[ENTRIES SUPPLIED]

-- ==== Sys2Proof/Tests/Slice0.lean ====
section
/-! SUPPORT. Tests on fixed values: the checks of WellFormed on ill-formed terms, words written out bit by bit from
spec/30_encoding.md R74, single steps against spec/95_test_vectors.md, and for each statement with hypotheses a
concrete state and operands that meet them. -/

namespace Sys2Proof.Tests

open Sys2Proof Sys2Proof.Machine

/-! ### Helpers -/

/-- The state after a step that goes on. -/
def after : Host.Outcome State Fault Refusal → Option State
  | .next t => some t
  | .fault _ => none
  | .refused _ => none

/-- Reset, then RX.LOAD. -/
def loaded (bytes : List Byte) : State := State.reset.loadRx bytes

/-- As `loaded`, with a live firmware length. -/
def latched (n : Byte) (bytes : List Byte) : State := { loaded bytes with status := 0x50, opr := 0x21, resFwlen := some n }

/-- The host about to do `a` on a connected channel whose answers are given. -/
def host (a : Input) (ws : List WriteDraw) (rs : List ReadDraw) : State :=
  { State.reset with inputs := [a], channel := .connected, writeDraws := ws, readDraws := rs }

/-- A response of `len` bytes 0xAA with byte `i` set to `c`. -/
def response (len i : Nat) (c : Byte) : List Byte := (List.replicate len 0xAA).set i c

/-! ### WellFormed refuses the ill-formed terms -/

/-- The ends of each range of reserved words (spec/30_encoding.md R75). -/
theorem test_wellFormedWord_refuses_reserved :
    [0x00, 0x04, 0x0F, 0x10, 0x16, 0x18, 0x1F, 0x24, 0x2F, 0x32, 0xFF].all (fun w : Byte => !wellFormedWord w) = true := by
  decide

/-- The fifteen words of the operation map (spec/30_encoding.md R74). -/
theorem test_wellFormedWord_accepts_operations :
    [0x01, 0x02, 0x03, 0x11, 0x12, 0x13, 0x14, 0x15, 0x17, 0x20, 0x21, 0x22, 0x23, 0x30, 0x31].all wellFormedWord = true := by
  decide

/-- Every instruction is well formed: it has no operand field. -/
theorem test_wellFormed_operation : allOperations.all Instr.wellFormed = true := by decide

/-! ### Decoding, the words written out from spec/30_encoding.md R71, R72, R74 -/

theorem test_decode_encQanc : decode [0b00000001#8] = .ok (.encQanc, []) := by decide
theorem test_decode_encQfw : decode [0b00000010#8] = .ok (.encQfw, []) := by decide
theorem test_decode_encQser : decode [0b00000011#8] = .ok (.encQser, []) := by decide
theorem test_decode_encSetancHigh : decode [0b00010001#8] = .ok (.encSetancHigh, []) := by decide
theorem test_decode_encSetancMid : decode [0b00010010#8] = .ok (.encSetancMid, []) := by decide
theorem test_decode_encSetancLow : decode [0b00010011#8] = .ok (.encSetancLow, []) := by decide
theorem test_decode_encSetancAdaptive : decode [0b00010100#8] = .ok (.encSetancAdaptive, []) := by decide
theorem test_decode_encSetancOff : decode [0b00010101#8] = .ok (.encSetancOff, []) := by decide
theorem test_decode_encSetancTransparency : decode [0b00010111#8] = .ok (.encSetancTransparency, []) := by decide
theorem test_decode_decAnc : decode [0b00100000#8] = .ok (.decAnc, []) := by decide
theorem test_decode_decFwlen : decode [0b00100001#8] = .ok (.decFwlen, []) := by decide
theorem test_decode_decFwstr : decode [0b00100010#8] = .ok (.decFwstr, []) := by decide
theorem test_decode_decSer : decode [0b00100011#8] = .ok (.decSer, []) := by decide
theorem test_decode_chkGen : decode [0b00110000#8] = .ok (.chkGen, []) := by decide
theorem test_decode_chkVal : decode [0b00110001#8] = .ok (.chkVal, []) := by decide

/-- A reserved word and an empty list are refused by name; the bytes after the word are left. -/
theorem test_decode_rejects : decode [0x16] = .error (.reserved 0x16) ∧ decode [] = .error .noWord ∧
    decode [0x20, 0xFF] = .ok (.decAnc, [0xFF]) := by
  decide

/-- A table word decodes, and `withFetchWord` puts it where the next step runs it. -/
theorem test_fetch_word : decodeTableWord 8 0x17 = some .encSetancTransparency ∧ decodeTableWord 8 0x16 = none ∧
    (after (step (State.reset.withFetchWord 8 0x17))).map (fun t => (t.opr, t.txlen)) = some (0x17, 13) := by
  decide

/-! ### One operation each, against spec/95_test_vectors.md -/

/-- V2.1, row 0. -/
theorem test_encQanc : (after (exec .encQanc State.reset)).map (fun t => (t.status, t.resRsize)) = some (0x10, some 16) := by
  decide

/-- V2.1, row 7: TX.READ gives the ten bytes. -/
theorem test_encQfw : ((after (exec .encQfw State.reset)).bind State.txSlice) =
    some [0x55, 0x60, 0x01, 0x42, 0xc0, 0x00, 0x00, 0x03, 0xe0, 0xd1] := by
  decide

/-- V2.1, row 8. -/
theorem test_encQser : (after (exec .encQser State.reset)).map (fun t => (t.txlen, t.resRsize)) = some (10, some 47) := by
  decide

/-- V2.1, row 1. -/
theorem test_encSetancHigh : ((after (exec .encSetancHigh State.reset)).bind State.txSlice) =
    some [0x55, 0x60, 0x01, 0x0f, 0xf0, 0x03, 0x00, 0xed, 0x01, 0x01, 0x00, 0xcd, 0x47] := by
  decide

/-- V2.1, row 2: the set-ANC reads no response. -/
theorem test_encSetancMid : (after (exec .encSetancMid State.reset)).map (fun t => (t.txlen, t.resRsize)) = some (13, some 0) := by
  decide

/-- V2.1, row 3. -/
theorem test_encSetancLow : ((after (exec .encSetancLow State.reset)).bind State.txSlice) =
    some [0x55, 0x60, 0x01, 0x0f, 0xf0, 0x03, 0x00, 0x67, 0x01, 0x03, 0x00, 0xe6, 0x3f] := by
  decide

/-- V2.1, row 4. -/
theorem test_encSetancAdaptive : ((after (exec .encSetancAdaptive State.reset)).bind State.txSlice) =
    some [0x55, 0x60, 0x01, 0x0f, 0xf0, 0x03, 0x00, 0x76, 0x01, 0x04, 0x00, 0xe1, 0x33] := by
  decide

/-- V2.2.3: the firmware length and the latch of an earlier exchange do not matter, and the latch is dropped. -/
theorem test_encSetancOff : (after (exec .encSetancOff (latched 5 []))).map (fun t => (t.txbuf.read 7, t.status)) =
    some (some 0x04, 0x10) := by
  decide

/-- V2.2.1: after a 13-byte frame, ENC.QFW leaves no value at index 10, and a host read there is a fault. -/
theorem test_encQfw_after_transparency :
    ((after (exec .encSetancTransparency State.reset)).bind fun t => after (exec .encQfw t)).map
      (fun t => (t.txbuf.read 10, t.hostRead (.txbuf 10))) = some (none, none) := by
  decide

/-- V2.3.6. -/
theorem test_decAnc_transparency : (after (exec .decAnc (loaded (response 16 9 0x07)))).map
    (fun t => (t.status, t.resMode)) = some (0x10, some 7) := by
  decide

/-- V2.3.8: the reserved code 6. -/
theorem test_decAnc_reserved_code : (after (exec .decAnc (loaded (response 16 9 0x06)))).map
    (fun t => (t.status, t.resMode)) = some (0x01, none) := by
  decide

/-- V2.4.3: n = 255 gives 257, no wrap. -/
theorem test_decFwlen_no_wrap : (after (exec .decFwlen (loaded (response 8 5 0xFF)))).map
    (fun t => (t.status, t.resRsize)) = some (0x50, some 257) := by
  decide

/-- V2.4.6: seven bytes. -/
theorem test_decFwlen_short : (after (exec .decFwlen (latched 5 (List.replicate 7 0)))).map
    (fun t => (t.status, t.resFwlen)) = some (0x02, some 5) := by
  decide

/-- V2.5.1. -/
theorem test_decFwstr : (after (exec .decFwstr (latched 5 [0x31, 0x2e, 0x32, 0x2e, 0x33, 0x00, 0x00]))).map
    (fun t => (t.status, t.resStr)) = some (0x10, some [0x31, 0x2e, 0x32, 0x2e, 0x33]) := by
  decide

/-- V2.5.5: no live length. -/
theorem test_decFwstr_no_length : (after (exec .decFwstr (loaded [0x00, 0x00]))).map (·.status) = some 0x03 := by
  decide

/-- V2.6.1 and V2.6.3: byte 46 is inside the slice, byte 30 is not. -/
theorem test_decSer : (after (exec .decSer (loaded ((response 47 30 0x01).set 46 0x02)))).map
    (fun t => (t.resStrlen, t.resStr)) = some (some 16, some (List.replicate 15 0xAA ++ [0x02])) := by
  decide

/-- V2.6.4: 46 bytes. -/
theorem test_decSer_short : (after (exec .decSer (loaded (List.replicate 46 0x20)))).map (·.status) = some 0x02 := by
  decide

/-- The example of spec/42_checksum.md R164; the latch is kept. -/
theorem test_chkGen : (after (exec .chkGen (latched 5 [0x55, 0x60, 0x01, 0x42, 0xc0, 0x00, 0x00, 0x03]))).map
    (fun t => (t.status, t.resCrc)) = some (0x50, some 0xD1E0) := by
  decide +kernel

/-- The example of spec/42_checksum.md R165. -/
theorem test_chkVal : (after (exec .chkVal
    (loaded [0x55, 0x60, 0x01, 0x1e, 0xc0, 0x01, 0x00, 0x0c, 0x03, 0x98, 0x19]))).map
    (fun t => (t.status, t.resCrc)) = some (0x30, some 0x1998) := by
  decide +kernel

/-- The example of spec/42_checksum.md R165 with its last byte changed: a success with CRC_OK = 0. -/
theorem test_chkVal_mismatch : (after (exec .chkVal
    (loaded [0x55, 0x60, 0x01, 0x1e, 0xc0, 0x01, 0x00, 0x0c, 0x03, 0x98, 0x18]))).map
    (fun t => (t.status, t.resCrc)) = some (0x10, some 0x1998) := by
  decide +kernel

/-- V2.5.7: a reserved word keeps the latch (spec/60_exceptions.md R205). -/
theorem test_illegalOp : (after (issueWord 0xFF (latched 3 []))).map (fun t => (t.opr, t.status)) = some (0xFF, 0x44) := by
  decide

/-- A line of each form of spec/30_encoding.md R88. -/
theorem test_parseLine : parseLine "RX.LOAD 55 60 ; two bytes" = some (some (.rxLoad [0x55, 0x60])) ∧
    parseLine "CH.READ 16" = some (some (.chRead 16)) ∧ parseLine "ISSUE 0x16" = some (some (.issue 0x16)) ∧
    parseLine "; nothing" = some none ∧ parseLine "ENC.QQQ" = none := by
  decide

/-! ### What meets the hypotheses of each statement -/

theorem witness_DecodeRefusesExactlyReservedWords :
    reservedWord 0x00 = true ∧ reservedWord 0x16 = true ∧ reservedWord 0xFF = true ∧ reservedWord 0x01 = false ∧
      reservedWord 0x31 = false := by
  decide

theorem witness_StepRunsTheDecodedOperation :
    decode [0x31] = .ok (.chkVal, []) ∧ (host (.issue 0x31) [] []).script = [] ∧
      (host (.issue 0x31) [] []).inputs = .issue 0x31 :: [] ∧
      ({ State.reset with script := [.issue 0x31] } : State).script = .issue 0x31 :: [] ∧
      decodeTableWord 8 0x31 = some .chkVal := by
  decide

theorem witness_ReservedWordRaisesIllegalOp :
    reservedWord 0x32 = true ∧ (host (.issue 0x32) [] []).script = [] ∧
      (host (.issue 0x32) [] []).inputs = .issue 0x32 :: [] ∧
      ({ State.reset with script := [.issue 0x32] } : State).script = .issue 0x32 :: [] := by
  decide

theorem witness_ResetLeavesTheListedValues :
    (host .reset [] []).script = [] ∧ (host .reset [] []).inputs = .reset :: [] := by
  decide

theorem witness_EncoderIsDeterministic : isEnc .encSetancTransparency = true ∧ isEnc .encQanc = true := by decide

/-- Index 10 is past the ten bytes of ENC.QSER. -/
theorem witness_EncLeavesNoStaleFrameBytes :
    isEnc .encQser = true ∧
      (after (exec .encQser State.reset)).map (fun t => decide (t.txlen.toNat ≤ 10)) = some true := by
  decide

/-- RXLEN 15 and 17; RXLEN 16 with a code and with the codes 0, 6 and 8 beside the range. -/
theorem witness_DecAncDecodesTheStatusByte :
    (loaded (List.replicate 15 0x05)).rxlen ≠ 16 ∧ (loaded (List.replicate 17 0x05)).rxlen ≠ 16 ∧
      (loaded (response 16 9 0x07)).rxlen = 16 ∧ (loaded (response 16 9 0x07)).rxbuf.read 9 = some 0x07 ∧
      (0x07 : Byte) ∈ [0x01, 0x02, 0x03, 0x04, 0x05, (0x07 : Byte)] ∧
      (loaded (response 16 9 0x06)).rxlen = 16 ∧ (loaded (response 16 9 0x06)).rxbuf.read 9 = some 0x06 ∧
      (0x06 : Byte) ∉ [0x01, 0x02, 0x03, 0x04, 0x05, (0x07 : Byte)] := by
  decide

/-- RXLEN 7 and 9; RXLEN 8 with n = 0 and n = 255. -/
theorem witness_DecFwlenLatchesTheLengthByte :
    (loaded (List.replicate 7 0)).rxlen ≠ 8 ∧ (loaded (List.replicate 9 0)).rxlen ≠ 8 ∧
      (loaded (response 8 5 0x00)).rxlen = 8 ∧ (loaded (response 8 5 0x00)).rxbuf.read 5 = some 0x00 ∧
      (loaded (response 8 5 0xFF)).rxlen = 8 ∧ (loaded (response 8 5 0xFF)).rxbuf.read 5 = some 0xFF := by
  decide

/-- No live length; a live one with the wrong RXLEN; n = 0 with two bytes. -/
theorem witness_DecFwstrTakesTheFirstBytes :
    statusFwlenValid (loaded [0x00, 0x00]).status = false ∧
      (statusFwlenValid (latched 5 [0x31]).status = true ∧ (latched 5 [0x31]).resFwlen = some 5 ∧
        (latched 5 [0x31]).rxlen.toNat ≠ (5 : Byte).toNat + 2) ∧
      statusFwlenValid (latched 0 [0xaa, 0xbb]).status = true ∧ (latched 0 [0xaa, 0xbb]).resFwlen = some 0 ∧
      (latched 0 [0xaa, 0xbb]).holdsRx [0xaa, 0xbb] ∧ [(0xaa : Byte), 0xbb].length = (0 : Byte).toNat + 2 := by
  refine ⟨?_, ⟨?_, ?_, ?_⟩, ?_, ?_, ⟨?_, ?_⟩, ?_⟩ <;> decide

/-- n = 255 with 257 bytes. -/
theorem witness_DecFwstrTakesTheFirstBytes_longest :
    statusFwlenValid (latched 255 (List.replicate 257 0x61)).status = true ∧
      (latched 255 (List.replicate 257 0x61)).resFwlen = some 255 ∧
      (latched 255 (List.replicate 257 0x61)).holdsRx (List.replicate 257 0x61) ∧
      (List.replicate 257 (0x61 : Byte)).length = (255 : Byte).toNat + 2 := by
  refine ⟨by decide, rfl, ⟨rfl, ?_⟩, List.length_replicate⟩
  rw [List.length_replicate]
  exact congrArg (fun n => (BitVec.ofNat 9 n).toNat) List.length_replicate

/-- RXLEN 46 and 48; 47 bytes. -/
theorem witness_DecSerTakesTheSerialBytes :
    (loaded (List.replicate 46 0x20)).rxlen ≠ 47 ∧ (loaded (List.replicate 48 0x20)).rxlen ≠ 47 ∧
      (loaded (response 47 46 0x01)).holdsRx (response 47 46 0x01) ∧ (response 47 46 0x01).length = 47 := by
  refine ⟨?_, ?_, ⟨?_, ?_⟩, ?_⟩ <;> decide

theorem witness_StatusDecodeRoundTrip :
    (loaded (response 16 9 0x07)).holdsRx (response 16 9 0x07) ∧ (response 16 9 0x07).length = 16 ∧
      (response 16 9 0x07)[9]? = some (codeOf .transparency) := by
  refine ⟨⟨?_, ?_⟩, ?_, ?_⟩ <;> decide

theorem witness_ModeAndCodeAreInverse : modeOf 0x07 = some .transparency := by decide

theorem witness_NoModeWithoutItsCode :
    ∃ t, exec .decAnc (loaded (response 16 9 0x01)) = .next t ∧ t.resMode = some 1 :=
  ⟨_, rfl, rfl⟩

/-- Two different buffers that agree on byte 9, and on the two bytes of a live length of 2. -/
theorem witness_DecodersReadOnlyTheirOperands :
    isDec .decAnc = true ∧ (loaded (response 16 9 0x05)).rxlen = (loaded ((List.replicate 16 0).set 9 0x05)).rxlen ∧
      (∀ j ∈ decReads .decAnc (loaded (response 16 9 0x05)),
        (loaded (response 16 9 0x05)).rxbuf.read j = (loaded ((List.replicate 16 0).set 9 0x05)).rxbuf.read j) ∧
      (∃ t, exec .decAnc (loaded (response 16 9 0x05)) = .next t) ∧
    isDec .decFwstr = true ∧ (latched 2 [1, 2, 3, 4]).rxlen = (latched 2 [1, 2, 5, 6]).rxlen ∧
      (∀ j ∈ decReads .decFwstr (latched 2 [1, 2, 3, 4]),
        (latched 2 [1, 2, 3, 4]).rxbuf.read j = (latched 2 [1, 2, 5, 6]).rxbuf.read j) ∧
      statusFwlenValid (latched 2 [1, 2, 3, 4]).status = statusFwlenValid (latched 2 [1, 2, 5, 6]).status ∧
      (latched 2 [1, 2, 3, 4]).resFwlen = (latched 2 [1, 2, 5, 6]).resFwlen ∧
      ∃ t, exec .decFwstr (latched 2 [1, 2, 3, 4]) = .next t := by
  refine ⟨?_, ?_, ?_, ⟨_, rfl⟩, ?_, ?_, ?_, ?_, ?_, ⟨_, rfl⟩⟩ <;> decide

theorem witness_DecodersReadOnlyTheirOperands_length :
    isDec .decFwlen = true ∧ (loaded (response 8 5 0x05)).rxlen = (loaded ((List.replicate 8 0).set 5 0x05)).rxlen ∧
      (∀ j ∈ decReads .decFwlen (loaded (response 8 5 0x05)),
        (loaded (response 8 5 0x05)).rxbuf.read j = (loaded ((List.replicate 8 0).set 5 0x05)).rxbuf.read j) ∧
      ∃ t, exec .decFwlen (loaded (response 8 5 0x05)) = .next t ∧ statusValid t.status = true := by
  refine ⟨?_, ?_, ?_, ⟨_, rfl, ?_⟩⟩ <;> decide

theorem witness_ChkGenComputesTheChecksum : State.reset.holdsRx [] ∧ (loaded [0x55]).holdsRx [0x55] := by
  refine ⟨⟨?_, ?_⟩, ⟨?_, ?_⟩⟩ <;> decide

[/ENTRIES SUPPLIED]
[ENTRIES SUPPLIED]

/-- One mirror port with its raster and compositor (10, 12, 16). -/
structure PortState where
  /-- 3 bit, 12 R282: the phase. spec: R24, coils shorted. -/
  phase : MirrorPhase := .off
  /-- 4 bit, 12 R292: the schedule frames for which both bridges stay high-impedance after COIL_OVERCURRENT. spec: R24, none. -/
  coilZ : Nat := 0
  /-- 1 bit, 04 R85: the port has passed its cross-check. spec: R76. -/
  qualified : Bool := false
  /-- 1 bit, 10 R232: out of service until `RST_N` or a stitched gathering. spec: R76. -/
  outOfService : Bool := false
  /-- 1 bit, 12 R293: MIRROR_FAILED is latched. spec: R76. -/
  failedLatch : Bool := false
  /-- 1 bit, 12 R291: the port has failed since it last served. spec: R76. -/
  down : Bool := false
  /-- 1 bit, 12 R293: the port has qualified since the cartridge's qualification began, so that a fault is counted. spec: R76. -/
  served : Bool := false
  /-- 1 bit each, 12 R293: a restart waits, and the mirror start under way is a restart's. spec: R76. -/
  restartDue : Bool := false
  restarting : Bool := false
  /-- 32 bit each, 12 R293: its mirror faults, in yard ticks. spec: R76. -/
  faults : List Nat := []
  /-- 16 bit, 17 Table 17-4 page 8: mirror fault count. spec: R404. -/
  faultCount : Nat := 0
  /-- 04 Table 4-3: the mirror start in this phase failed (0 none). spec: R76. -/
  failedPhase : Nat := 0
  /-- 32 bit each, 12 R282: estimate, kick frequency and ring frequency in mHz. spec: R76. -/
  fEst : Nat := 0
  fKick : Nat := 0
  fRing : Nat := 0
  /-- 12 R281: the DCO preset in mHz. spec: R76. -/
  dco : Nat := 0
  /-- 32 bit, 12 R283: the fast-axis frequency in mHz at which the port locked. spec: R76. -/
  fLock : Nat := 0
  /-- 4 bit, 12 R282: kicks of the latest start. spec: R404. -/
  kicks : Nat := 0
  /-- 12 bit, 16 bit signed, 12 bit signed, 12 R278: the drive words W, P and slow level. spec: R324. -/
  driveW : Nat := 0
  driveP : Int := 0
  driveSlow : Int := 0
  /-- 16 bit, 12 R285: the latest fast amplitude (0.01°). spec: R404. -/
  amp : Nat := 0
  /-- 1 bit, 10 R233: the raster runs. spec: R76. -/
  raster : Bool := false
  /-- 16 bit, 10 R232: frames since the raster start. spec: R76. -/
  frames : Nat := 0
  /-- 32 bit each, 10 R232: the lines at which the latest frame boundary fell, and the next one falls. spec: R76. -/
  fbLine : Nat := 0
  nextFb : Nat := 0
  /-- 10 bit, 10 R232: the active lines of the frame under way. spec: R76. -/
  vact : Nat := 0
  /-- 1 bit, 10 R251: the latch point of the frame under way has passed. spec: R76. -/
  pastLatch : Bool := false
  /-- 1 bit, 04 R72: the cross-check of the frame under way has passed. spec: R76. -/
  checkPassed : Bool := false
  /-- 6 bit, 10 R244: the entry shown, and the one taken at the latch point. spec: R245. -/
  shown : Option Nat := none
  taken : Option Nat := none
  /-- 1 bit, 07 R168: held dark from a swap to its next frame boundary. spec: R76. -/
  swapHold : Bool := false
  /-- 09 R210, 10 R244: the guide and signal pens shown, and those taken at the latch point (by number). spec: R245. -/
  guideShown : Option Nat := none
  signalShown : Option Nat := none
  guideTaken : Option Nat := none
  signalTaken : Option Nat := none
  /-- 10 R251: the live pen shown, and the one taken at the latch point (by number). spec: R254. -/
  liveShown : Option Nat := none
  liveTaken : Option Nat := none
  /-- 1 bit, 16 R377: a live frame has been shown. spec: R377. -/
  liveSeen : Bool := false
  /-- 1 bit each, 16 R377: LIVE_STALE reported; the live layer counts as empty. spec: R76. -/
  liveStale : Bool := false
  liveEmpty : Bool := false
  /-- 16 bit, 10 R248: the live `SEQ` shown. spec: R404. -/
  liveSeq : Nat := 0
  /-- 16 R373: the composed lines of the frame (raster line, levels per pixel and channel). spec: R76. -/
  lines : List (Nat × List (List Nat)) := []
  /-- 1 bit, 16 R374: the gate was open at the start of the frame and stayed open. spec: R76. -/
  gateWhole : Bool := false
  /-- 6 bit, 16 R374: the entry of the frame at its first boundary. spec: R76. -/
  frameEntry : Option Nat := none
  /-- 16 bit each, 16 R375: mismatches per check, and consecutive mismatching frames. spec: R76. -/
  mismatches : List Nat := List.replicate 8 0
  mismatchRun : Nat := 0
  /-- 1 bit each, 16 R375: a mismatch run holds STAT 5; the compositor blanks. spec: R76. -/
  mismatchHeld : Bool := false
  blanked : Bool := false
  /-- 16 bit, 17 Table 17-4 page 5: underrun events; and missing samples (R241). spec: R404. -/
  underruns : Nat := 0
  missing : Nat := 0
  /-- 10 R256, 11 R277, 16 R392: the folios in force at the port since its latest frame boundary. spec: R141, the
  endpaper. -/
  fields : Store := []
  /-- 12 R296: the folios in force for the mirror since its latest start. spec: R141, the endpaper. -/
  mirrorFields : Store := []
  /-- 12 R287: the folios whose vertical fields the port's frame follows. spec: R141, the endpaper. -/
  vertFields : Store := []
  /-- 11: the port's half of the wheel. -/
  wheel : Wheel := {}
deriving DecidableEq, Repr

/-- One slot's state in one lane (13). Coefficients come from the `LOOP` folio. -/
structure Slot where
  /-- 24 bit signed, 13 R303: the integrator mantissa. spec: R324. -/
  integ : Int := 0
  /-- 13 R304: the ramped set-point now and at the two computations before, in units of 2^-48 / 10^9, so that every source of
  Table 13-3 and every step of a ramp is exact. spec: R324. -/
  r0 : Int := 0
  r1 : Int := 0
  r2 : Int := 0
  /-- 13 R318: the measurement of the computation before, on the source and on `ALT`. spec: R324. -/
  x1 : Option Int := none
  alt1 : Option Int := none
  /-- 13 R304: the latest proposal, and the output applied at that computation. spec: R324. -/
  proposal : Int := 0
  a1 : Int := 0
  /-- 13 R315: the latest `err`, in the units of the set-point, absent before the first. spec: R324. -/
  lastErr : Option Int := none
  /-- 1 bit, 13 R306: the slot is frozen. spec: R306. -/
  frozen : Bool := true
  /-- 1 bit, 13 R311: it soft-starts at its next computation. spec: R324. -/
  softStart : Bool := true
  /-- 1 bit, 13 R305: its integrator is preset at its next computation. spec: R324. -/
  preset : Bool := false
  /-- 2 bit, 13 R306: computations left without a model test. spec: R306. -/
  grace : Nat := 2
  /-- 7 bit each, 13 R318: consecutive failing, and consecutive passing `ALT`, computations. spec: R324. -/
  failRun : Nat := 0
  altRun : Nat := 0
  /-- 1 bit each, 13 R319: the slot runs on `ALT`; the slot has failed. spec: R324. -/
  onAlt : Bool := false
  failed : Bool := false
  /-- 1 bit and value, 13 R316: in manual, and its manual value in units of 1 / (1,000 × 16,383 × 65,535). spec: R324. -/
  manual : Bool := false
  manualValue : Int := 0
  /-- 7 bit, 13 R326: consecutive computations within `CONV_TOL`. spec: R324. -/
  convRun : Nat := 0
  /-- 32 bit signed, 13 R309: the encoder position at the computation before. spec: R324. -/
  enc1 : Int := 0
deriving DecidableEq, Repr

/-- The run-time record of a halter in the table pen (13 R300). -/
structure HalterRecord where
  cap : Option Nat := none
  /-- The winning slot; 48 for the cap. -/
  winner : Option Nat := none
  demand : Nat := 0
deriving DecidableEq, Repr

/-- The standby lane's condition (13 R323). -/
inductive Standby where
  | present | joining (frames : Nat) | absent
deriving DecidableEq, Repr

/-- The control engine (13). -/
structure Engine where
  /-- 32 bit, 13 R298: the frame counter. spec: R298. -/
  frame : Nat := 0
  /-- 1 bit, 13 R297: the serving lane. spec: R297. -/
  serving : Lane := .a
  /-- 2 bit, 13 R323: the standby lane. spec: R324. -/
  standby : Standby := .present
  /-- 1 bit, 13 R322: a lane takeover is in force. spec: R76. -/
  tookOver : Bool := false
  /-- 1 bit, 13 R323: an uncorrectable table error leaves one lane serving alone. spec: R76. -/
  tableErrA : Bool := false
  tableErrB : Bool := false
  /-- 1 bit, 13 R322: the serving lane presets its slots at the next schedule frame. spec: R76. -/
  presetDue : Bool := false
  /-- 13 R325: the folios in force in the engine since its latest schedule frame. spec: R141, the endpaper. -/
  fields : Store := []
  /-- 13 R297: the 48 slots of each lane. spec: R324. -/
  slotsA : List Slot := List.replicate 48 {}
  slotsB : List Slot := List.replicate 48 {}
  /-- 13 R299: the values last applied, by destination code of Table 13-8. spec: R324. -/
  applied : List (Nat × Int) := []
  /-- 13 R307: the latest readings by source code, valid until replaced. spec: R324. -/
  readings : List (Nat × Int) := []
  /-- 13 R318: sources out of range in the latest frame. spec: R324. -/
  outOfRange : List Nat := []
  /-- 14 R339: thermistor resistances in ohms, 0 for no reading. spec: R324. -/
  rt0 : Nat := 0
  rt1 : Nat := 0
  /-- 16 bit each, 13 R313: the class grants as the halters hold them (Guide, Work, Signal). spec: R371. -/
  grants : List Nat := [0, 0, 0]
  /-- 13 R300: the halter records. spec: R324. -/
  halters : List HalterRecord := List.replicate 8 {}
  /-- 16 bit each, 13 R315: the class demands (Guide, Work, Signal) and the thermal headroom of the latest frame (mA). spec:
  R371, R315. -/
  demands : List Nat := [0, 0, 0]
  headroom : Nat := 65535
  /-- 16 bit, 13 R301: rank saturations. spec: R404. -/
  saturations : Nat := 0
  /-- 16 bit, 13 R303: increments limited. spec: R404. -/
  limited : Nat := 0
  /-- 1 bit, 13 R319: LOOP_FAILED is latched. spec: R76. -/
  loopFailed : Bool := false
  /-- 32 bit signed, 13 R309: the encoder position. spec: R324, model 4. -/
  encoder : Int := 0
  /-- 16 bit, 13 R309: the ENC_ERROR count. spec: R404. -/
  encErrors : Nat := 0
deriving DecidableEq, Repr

[/ENTRIES SUPPLIED]

Of all the entries above, retype exactly the lines from the line with "-- ==== Sys2Proof/Tests/Slice0.lean" to the line with "def host (a", both included, and no others.

-- ==== Sys2Proof/Tests/Slice0.lean ====
section
/-! SUPPORT. Tests on fixed values: the checks of WellFormed on ill-formed terms, words written out bit by bit from
spec/30_encoding.md R74, single steps against spec/95_test_vectors.md, and for each statement with hypotheses a
concrete state and operands that meet them. -/

namespace Sys2Proof.Tests

open Sys2Proof Sys2Proof.Machine

/-! ### Helpers -/

/-- The state after a step that goes on. -/
def after : Host.Outcome State Fault Refusal → Option State
  | .next t => some t
  | .fault _ => none
  | .refused _ => none

/-- Reset, then RX.LOAD. -/
def loaded (bytes : List Byte) : State := State.reset.loadRx bytes

/-- As `loaded`, with a live firmware length. -/
def latched (n : Byte) (bytes : List Byte) : State := { loaded bytes with status := 0x50, opr := 0x21, resFwlen := some n }

/-- The host about to do `a` on a connected channel whose answers are given. -/
def host (a : Input) (ws : List WriteDraw) (rs : List ReadDraw) : State :=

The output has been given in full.